The city’s Civil + Human Rights and Equity Department (LA Civil Rights) looks to host their Reparations Advisory Commission on Saturday, April 22—an in-person community event at the California African American Museum (CAAM), commissioners elaborated on the city’s plan to conduct an investigation on what harms Black Angelenos.
Residents have the opportunity to reply with their input, as well as speak with the commissioners. The Reparations Advisory Commission is a “Blue-Ribbon Task Force” led by Michael A. Lawson, president, and CEO of the Los Angeles Urban League. Other member’s commissioners include Khansa Jones-Muhammad, Mark Wilson, Mandla Kayise, Katrina VanderWoude, Cheryl Harris, and Virgil Roberts.
“Reparations are a necessary step to heal our city and address the centuries of harm done to African Americans in Los Angeles,” said Lawson.
He continued, “The Reparations Advisory Commission is working to take that next step with input from scholars and the community. Now is the time for the community to come together and contribute to a reparations plan for Los Angeles.”
Lawson highlighted the significance of the meeting, he stated, “African Americans in Los Angeles are overrepresented in homelessness and underrepresented in generational wealth. It is the result of a system that has denied African Americans the ability to fully exercise their God-given liberties.”

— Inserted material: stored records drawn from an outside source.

-- ==== Sys2Proof/Machine/Time.lean ====
section
/-! DEFINITION. Chapter 2, the time half: the servos and the active source (R41 to R54, R679), the axis commands
(R57, R79 to R81, R681), and the happenings at the time inputs. -/

namespace Sys2Proof.Machine

/-! ### Servos and sources -/

/-- The servo of a source code: 1 PTP domain A, 2 PTP domain B, 3 direct lane, 4 PPS_IN (R40). -/
def Tmb.srv (t : Tmb) (c : Nat) : Servo :=
  match c with
  | 1 => t.srvA
  | 2 => t.srvB
  | 3 => t.srvLane
  | _ => t.srvPps

/-- The time state with one servo changed. -/
def Tmb.setSrv (t : Tmb) (c : Nat) (f : Servo → Servo) : Tmb :=
  match c with
  | 1 => { t with srvA := f t.srvA }
  | 2 => { t with srvB := f t.srvB }
  | 3 => { t with srvLane := f t.srvLane }
  | 4 => { t with srvPps := f t.srvPps }
  | _ => t

/-- The host's priority of a source, 0 disabled (R51, R79). -/
def Tmb.prioOf (t : Tmb) (c : Nat) : Nat := nth t.prio (c - 1)

/-- R51: the LOCKED source of highest priority: the lowest non-zero value, among equals the lowest code. -/
def bestLocked (t : Tmb) : Option Nat :=
  let l := [1, 2, 3, 4].filter fun c => (t.srv c).st == 3 && t.prioOf c != 0
  l.find? fun c => l.all fun k => decide (t.prioOf c < t.prioOf k) || (t.prioOf c == t.prioOf k && decide (c ≤ k))

/-- R45: the frequency source: SyncE while its quality is accepted on the lane of the active PTP port, else REF_IN
when enabled and present, else the servo alone. -/
def freqOf (t : Tmb) : Nat :=
  if (t.active == 1 || t.active == 2) && (t.syncE.lookup (t.srv t.active).port).isSome then 1
  else if t.refEnable && t.refPresent then 2 else 0

/-- The frequency source brought up to date. -/
def Tmb.refreq (t : Tmb) : Tmb := { t with freqSource := freqOf t }

/-- R46: the mean of the rates of the last 64 s, the frequency HOLDOVER keeps. -/
def meanRate (l : List (Nat × Int)) : Int := (l.map (·.2)).sum / (max 1 l.length : Nat)

/-- R24, R45, R46: the frequency that the steering follows, in ppb: the mean of the last 64 s of lock while the active source is
out of LOCKED, else SyncE or REF_IN as the frequency source, else the rate of the active servo. -/
def steerBase (t : Tmb) : Int :=
  if t.active = 0 then (if t.freqSource = 2 then t.refPpb else 0)
  else if (t.srv t.active).st ≠ 3 then meanRate (t.srv t.active).rates
  else match t.freqSource with
    | 1 => (t.syncE.lookup (t.srv t.active).port).getD 0
    | 2 => t.refPpb
    | _ => (t.srv t.active).rate

/-- R23, R39: the steering demanded: the frequency of R45 and, while a phase offset is slewed out, the slew limit towards it. -/
def steerDemand (t : Tmb) : Int :=
  steerBase t + (if t.slewing then (if t.slewLeft < 0 then -(t.slewLimit : Int) else t.slewLimit) else 0)

/-- R23: the correction is clamped to ±25 ppm; a demand beyond it is reported. -/
def steerNow (d : Dev) : Dev :=
  let w := steerDemand d.tmb
  let c := max (-25000) (min 25000 w)
  let d1 := d.onTmb fun t => { t with steer := c, steerClamped := t.steerClamped || w != c }
  if w = c then d1 else raiseLimited d1 EV.steerClamp 0 []

/-- R52, R80: a step cancels every queued stake, each entry reported once (R66), and every launch. -/
def cancelAll (d : Dev) : Dev :=
  (queued d).foldl (fun d q => raiseEv d EV.stakeCancelled [a4 q.stake.tag, a8 q.pos, a4 1])
    (d.onTmb fun t => { t with stakes := [], heldStakes := [], launches := [] })

/-- R650: quickset's answer to a step: its open integration is discarded, its stakes are submitted again and its next report
is marked. -/
def quicksetRestart (d : Dev) : Dev :=
  if d.qs.state = 2 then
    raiseEv (qsPlace (qsDiscard { d with qs := { d.qs with restarted := true } })) EV.quicksetRestart []
  else d

/-- A clock value moved by an offset in 2^-16 ns (R36, R37). -/
def shiftClock (c : Nat) (off : Int) : Nat := ((c : Int) + off * 6144 / 65536).toNat

/-- R52, R80: the local clock steps by an offset in 2^-16 ns and `axis` sets what the new axis starts with: every servo's
estimate of its source moves with the clock, the histories of the samples start anew on the new axis, stakes and launches are cancelled, and quickset restarts its integration. -/
def clockStep (d : Dev) (off : Int) (axis : Tmb → Tmb := id) : Dev :=
  quicksetRestart ({ cancelAll d with sig := {}, syn := { d.syn with hop := (0, 0) } }.onTmb fun t =>
    let mv (s : Servo) : Servo := { s with offset := s.offset - off }
    axis { t with
             clock := shiftClock t.clock off, srvA := mv t.srvA, srvB := mv t.srvB, srvLane := mv t.srvLane, srvPps := mv t.srvPps,
             slewing := false, slewLeft := 0 })

/-- R39: the phase offset of a source begins to be slewed out. -/
def Tmb.slew (t : Tmb) (off : Int) (now : Nat) : Tmb := { t with slewing := off != 0, slewLeft := off, slewFrom := now }

/-- R39: how much of a phase offset, in 2^-16 ns, the slew limit takes out in a span of ticks. -/
def slewed (t : Tmb) (now : Nat) : Nat := t.slewLimit * 65536 * (now - t.slewFrom) / tickHz

/-- R39: the slew brought up to date, what it has taken out being no longer to do. -/
def Tmb.slewOn (t : Tmb) (now : Nat) : Tmb :=
  if t.slewing then
    let n : Int := (min (slewed t now) t.slewLeft.natAbs : Nat)
    { t with slewLeft := if t.slewLeft < 0 then t.slewLeft + n else t.slewLeft - n, slewFrom := now }
  else t

/-- R53: a source becomes active; its phase offset is slewed out. -/
def follow (d : Dev) (c : Nat) : Dev :=
  steerNow (raiseEv (d.onTmb fun t =>
    ({ t with active := c, holdover := false }.slew (t.srv c).offset d.now).refreq) EV.timeSource [a4 c])

/-- R52: a first qualification: an offset beyond ±1 us steps the clock, a smaller one is slewed; the time state
becomes TRACED. -/
def firstQualify (d : Dev) (c : Nat) : Dev :=
  let off := (d.tmb.srv c).offset
  let d := if 65536000 < off.natAbs then clockStep d off else d
  (follow d c).onTmb fun t => { t with traced := true }

/-- R54: whether a switch to a source in TRACED is refused: the offset between the active and the candidate source
exceeds `switch_max_offset`. -/
def switchTooFar (t : Tmb) (c : Nat) : Bool :=
  t.traced && decide (t.switchMax * 65536 < ((t.srv c).offset - (if t.active = 0 then 0 else (t.srv t.active).offset)).natAbs)

/-- R51 to R54: an automatic switch to a source: a first qualification in FREE, refused when too far in TRACED. -/
def switchTo (d : Dev) (c : Nat) : Dev :=
  if !d.tmb.traced then firstQualify d c
  else if switchTooFar d.tmb c then raiseEv d EV.timeSwitchRefused [a4 c]
  else follow d c

/-- R51, loss: while the active source is out of LOCKED and another enabled source is LOCKED, the LOCKED source of
highest priority is selected. -/
def reselect (d : Dev) : Dev :=
  if d.tmb.active = 0 || (d.tmb.srv d.tmb.active).st == 3 then d
  else match bestLocked d.tmb with
    | some c => switchTo d c
    | none => d
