-- ==== Sys2Proof/Machine/Transmit.lean ====
section
/-! DEFINITION. Chapter 6, the transmit paths: sources and host streams (R216 to R218), the configuration checks and the
delay d (R219 to R226), windows, gates, tones and the other transmit stakes (R227 to R231), what mutes a path (R232 to
R236), and the output power (R237 to R240, R682). -/

namespace Sys2Proof.Machine

/-! ### Figures and checks -/

/-- The configuration object of a transmit sub-band (R225). -/
def txCfgFields (c : TxCfg) : List Field := chainFields c.chain ++ [fld 1 c.source, fld 2 c.gain, fld 5 c.reserved43]

/-- R226: the sum of the stage bounds of a transmit sub-band, in ticks, rounded up; stage C's input period carries the
ratio `c_ratio` / 2^32. -/
def txChainDelay (d : Dev) (c : ChainPar) : Nat :=
  let k := max 1 (profileK d c.profile)
  let ns := 96 + (if c.bTaps = 0 then 0 else 32) + (if c.cRatio = 0 then 0 else 24)
  let cr := if c.cRatio = 0 then 1 else c.cRatio
  let halves := (aSpan c + (if c.bTaps = 0 then 0 else c.aFactor * bTerm c + 2 * c.aFactor * c.bFactor)) * cr
    + (if c.cRatio = 0 then 0 else 16 * c.aFactor * c.bFactor * 2 ^ 32)
  ceilDiv (ns * 196608 * k * cr + halves * 100000) (100000 * k * cr)

/-- R226, R288: the frequency engine's part of d, while the transmit slot of the sub-band is enabled. -/
def freTxDelay (d : Dev) (s r : Nat) : Nat := let f := nth d.fre (4 + s); if f.on then freDelayOf f.cfg r else 0

/-- R226: the delay d of a transmit sub-band: its chain, and the frequency engine where its source passes through it. -/
def txDelay (d : Dev) (p s : Nat) : Nat :=
  let c := ((d.txPath p).sb s).banks.cur.cfg
  txChainDelay d c.chain + (if c.source = 1 then freTxDelay d s (rate768 d c.chain) else 0)

/-- R62, R226: the delay of a transmit stake: the largest of the enabled sub-bands it names. -/
def txStakeDelay (d : Dev) (target : Nat) : Nat :=
  ((named target).map fun (p, s) => if ((d.txPath p).sb s).on then txDelay d p s else 0).foldl max 0

/-- R224: a span of centre `rf` and width `r` (in 1 / `rateUnit` Hz) lies in the band position, within the DAC's reach, and
the DAC's reach inside its first Nyquist zone. -/
def txSpanOk (d : Dev) (band dac adc rf r : Nat) : Bool :=
  let u := rateUnit
  (match (bands d.ident.variant)[band]? with
    | none => false
    | some (lo, hi, _) => decide (2 * lo * u + r ≤ 2 * rf * u) && decide (2 * rf * u + r ≤ 2 * hi * u))
    && decide (10 * dac * u + 5 * r ≤ 10 * rf * u + 4 * adc * u) && decide (10 * rf * u + 5 * r ≤ 10 * dac * u + 4 * adc * u)
    && decide (2 * adc + 100000000 ≤ 5 * dac) && decide (5 * dac + 2 * adc + 100000000 ≤ 5 * adc)

/-- R224 for a transmit sub-band's configuration. -/
def txZoneOk (d : Dev) (band dac : Nat) (c : ChainPar) : Bool := txSpanOk d band dac (adcRate d c.profile) c.rf (rate768 d c)

/-- R74: whether a queued swap arms a transmit sub-band's shadow. -/
def txArmed (d : Dev) (p s : Nat) : Bool := armed d 0x0403 2 (p * 4 + s) (namesSb p s)

/-! ### Mutes -/

/-- R232 to R236, R461: whether a path is muted for any cause. -/
def txMuted (d : Dev) (p : Nat) : Bool :=
  let x := d.txPath p
  x.muteHost || x.muteInhibit || x.muteLock || x.muteGate || x.muteLate || (nth d.fe p).protTx != 0 || x.gain == 0 || d.syn.settling
    || !domOn d 3 || !domOn d 4 || !domOn d 5 || !domOn d 6 || gapAt d p d.axis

“The closure needed is a mutual recognition of the wrongs that have been meted upon the members of the victimized community. While full closure may not be possible in the short-term, we urge everyone to make their voices and the voices of their ancestors heard on April 22,” said Lawson.
This meeting is built on the foundation created in 2021, the Reparations Advisory Commission gathered to produce the Homecoming event; a virtual meeting designed to give Black Angelenos the floor—to share stories of systemic racism and learn more about the reparations pilot program that’s developing in the city.
Additionally, more than 700 individuals participated in the Commission’s online survey about reparations for the City of Los Angeles.
“The Reparations Advisory Commission has been working hard to meaningfully address the harms experienced by African Americans in Los Angeles,” said LA Civil Rights Department Executive Director, Capri Maddox.
“Los Angeles was built on redlining, racial covenants and discrimination that created the inequitable city we experience today. Our city can’t move forward without repairing this harm, and I’m so grateful to the Commission and our city leaders for leading the way on reparations,” Maddox stated.
The Reparations Advisory Commission exists independently from the State of California Reparations Task Force, however the two organizations collaborated on an event last year in Leimert Park.
The LA Civil Rights officially established its discrimination enforcement section, allowing the city to enforce civil rights law on Nov.1, 2022. They look to enhance racial equity through policy and initiatives, the Los Angeles City Council established the Office of Racial Equity within the Civil + Human Rights and Equity Department. The department’s mission states the following, “We envision a city that authentically engages communities most harmed by systemic racism, as leaders and collaborators, in the process of identifying data, distributing public resources, and reforming policies that impact outcomes of Civil + Human Rights and Equity.”